= ABOUT THIS EXERCISE =
The lines from the one with "(s.engine.queue = []" through the last line below are to be copied exactly; no other lines are to be returned.

= SUPPLIED ENTRIES =
++++++

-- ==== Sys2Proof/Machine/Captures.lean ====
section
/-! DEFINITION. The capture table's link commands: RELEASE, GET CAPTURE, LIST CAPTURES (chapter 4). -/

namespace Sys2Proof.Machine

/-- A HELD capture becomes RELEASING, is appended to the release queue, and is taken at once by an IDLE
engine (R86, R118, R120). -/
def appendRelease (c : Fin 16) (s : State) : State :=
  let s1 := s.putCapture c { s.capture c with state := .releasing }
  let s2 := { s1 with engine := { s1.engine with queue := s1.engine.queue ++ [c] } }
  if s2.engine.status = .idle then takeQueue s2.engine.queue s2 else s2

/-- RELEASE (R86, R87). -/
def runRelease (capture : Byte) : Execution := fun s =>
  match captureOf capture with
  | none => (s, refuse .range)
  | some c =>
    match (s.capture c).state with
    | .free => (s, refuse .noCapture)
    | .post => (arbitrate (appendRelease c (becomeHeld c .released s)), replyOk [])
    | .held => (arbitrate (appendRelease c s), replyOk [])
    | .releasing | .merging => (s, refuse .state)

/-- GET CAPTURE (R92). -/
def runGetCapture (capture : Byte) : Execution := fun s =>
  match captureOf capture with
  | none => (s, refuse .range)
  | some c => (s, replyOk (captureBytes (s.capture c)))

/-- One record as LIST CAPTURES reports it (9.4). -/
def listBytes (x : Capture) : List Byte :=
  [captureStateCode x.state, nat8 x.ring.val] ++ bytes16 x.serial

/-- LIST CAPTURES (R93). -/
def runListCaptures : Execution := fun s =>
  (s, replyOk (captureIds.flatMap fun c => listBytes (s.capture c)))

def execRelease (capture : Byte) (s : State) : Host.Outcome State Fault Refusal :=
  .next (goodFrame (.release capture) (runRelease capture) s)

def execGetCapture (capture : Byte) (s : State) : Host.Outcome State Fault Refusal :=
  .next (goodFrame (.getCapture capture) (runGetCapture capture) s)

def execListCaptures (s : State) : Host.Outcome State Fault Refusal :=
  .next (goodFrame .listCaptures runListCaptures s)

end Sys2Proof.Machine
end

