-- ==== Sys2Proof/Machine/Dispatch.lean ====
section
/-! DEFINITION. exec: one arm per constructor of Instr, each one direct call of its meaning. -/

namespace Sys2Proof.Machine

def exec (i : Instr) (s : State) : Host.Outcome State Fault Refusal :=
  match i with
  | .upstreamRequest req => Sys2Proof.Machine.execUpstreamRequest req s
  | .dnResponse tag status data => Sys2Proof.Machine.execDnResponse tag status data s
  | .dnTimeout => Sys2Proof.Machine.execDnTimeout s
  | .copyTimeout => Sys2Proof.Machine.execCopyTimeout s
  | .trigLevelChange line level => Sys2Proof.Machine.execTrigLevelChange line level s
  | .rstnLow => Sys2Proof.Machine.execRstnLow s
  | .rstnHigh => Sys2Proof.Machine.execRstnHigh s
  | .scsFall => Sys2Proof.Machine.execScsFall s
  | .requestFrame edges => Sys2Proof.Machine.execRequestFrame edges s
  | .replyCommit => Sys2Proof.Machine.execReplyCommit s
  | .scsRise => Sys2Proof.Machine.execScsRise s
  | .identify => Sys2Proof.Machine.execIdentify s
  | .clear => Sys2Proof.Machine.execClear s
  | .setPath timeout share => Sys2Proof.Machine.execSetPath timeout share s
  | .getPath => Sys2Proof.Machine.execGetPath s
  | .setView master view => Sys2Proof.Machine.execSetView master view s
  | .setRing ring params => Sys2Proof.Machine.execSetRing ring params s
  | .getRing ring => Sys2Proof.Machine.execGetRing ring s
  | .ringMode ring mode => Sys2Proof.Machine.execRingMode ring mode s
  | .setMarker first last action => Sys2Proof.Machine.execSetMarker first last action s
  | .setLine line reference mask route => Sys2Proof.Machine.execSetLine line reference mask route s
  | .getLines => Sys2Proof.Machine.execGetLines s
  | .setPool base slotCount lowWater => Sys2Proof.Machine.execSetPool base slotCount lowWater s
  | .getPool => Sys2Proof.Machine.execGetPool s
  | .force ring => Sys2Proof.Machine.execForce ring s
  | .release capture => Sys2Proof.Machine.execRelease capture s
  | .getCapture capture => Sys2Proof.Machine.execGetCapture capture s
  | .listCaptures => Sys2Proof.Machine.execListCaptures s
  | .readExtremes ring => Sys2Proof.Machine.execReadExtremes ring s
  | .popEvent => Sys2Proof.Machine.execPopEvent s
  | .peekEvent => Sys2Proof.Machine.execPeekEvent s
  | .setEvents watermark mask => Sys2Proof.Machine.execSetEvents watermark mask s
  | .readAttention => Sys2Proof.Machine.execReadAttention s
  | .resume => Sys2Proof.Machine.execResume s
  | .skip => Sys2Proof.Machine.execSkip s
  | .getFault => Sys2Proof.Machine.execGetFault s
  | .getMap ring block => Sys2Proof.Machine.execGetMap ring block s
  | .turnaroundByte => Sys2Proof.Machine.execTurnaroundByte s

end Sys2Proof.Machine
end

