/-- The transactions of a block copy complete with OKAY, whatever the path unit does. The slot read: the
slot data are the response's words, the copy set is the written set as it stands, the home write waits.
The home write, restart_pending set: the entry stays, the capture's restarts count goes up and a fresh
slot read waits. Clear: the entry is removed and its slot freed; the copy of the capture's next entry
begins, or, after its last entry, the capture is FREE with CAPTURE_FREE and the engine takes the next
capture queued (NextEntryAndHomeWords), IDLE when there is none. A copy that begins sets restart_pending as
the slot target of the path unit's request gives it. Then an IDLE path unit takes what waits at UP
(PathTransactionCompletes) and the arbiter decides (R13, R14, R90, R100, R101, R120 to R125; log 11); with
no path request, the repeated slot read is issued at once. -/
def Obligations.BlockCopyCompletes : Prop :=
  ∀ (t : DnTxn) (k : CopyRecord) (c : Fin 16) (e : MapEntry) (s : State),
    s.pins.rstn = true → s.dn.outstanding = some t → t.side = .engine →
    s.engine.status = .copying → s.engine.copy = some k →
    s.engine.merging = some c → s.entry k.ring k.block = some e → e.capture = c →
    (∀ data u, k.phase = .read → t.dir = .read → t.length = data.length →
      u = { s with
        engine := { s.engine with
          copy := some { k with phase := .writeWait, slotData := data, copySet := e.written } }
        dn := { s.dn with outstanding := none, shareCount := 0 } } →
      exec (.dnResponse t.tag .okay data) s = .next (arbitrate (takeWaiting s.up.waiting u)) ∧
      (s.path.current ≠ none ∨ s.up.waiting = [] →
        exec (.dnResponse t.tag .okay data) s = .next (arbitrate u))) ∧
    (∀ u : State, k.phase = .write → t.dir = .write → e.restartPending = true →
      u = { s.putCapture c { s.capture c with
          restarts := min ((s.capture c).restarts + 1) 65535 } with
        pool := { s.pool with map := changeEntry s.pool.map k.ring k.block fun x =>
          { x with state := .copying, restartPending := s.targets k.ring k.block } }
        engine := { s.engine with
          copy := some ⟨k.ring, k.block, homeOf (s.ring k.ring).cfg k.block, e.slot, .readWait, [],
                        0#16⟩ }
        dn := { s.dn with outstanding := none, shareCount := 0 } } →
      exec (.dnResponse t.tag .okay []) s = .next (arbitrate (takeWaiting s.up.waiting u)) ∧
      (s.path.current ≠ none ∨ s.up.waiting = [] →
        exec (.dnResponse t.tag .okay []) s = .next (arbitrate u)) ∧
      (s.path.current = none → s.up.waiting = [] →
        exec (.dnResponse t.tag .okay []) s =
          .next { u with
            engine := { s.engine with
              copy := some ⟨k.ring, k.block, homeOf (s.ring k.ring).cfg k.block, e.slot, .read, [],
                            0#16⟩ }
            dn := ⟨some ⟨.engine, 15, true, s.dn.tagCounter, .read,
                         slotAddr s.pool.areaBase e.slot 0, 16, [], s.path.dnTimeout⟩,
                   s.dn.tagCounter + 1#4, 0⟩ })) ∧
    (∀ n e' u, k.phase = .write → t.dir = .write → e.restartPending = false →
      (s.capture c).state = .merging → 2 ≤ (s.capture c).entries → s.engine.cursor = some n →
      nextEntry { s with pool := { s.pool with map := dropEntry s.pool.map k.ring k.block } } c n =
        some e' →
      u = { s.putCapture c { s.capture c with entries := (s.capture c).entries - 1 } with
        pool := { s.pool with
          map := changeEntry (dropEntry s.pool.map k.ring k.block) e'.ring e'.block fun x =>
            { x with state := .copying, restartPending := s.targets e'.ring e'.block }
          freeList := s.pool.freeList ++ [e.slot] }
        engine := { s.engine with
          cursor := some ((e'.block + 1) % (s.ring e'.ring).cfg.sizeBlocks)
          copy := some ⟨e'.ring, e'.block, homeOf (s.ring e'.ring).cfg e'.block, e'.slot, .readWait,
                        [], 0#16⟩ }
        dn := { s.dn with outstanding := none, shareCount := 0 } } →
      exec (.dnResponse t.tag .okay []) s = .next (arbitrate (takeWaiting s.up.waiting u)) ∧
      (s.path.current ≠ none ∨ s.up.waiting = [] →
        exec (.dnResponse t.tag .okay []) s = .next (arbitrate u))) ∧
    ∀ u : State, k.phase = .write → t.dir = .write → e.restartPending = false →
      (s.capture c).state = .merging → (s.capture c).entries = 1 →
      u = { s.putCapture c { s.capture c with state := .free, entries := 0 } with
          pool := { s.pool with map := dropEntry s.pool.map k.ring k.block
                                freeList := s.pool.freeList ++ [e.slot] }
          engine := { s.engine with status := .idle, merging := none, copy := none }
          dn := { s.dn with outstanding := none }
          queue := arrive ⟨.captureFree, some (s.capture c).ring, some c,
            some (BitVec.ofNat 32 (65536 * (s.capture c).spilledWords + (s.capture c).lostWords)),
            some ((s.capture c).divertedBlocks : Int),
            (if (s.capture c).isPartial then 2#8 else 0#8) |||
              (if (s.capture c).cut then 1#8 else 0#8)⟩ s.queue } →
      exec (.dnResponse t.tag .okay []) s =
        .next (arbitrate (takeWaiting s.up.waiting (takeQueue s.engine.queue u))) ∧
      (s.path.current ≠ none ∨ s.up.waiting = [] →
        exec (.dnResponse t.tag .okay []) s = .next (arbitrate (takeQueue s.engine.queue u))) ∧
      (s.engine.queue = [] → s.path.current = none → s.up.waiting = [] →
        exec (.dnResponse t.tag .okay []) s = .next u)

++++++

= COMPLETED TASK =
      (s.engine.queue = [] → s.path.current = none → s.up.waiting = [] →
        exec (.dnResponse t.tag .okay []) s = .next u)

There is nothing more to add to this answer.